▸ **What to do**: Go through the material below and tally every line with the string "device". Reply with the number only.
Dataset content Block Start
-- ==== Sys2Proof/Tests/Slice0.lean ====
section
/-! SUPPORT. Tests: ill-formed commands, worked examples of the manual, and for every statement of the certificate a concrete state and
operands that meet its hypotheses. -/

namespace Sys2Proof.Tests

open Sys2Proof.Machine

/- The tests are elaborated one after the other: each waits for the kernel, and a hundred waiting at once take too much memory. -/
set_option Elab.async false

/-! ## Small states -/

/-- A packet with this opcode, SEQ and parameters. -/
def pkt (opc seq : Nat) (ps : List Byte) : Packet :=
  { opc := opc, flags := 0, seq := seq, tag := 7, ctx := 0xFFFF, len := ps.length, req := 0xFFFFFFFF, ver := 0x13, prio := 2, resv := 0, params := ps }

/-- The outstanding command 1 of ring 0. -/
def cmd (opc : Nat) (ps : List Byte) : Cmd :=
  { ring := 0, pkt := pkt opc 1 ps, fn := 0, order := 0, consumedAt := 0, phase := .ready, progress := 0, position := 0,
    lastInProg := 0, lastProg := 0, total := 0, dispatched := 0, ended := 0, admitted := 0, bound := [], cands := [], token := 0,
    zeroBlock := false, cancelled := false, replay := false, draftDepth := 0, aborts := 0 }

/-- The admin ring of the physical function. -/
def ring0 : Ring := newRing 0 0x1000 16 0x8000 16 0x100 0 true

/-- The state after reset in another device state, session 1.3, with these commands outstanding. -/
def st (d : DevSt) (cs : List Cmd) : State :=
  { State.reset with
    dev := { State.reset.dev with st := d, configReady := true }, cmds := cs,
    fns := [(0, some { Fn.reset 0 1048576 true with session := 0x13, enable := true })], rings := [(0, some ring0)] }

/-- That state with one command ready to execute. -/
def rdy (d : DevSt) (opc : Nat) (ps : List Byte) : State := st d [cmd opc ps]

/-- A command alone on the device is next in its control core's order. -/
theorem inTurn_alone (s : State) (c : Cmd) (h : s.cmds = [c]) : inTurn s c = true := by simp [inTurn, h]

theorem rdy_ready (d : DevSt) (opc : Nat) (ps : List Byte) (h : d ≠ .cold) (h' : d ≠ .hold) :
    Ready (rdy d opc ps) opc 0 1 (cmd opc ps) := by
  refine ⟨rfl, ?_, rfl, rfl, inTurn_alone _ _ rfl⟩
  cases d <;> first | rfl | contradiction

/-! ## Ill-formed commands -/

theorem test_illFormed_numbers : Instr.wellFormed (.packetConsume (2 ^ 20)) = false ∧ Instr.wellFormed (.fenceStart 0 (2 ^ 32)) = false ∧
    Instr.wellFormed (.adminEnable 64 0) = false ∧ Instr.wellFormed (.flr 0) = false ∧ Instr.wellFormed (.flr 64) = false ∧
    Instr.wellFormed (.sscCfgWrite (2 ^ 32)) = false ∧ Instr.wellFormed (.clearCodeWrite (2 ^ 64)) = false ∧
    Instr.wellFormed (.doorbellHead 0 0 4096 0) = false ∧ Instr.wellFormed (.doorbellHead 0 0 0 (2 ^ 31)) = false ∧
    Instr.wellFormed (.lowHalfRead 0 2) = false ∧ Instr.wellFormed (.registerWrite (.smbus 256) 0) = false ∧
    Instr.wellFormed (.registerWrite (.bar0 0 2) 0) = false ∧ Instr.wellFormed (.registerWrite (.bar2 64 0) 0) = false ∧
    Instr.wellFormed (.inProgressPost 0 1 1001 0) = false ∧ Instr.wellFormed (.hobFlush (2 ^ 20) 0 0) = false := by decide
Dataset content Block End
▸ **Worked solution**: 2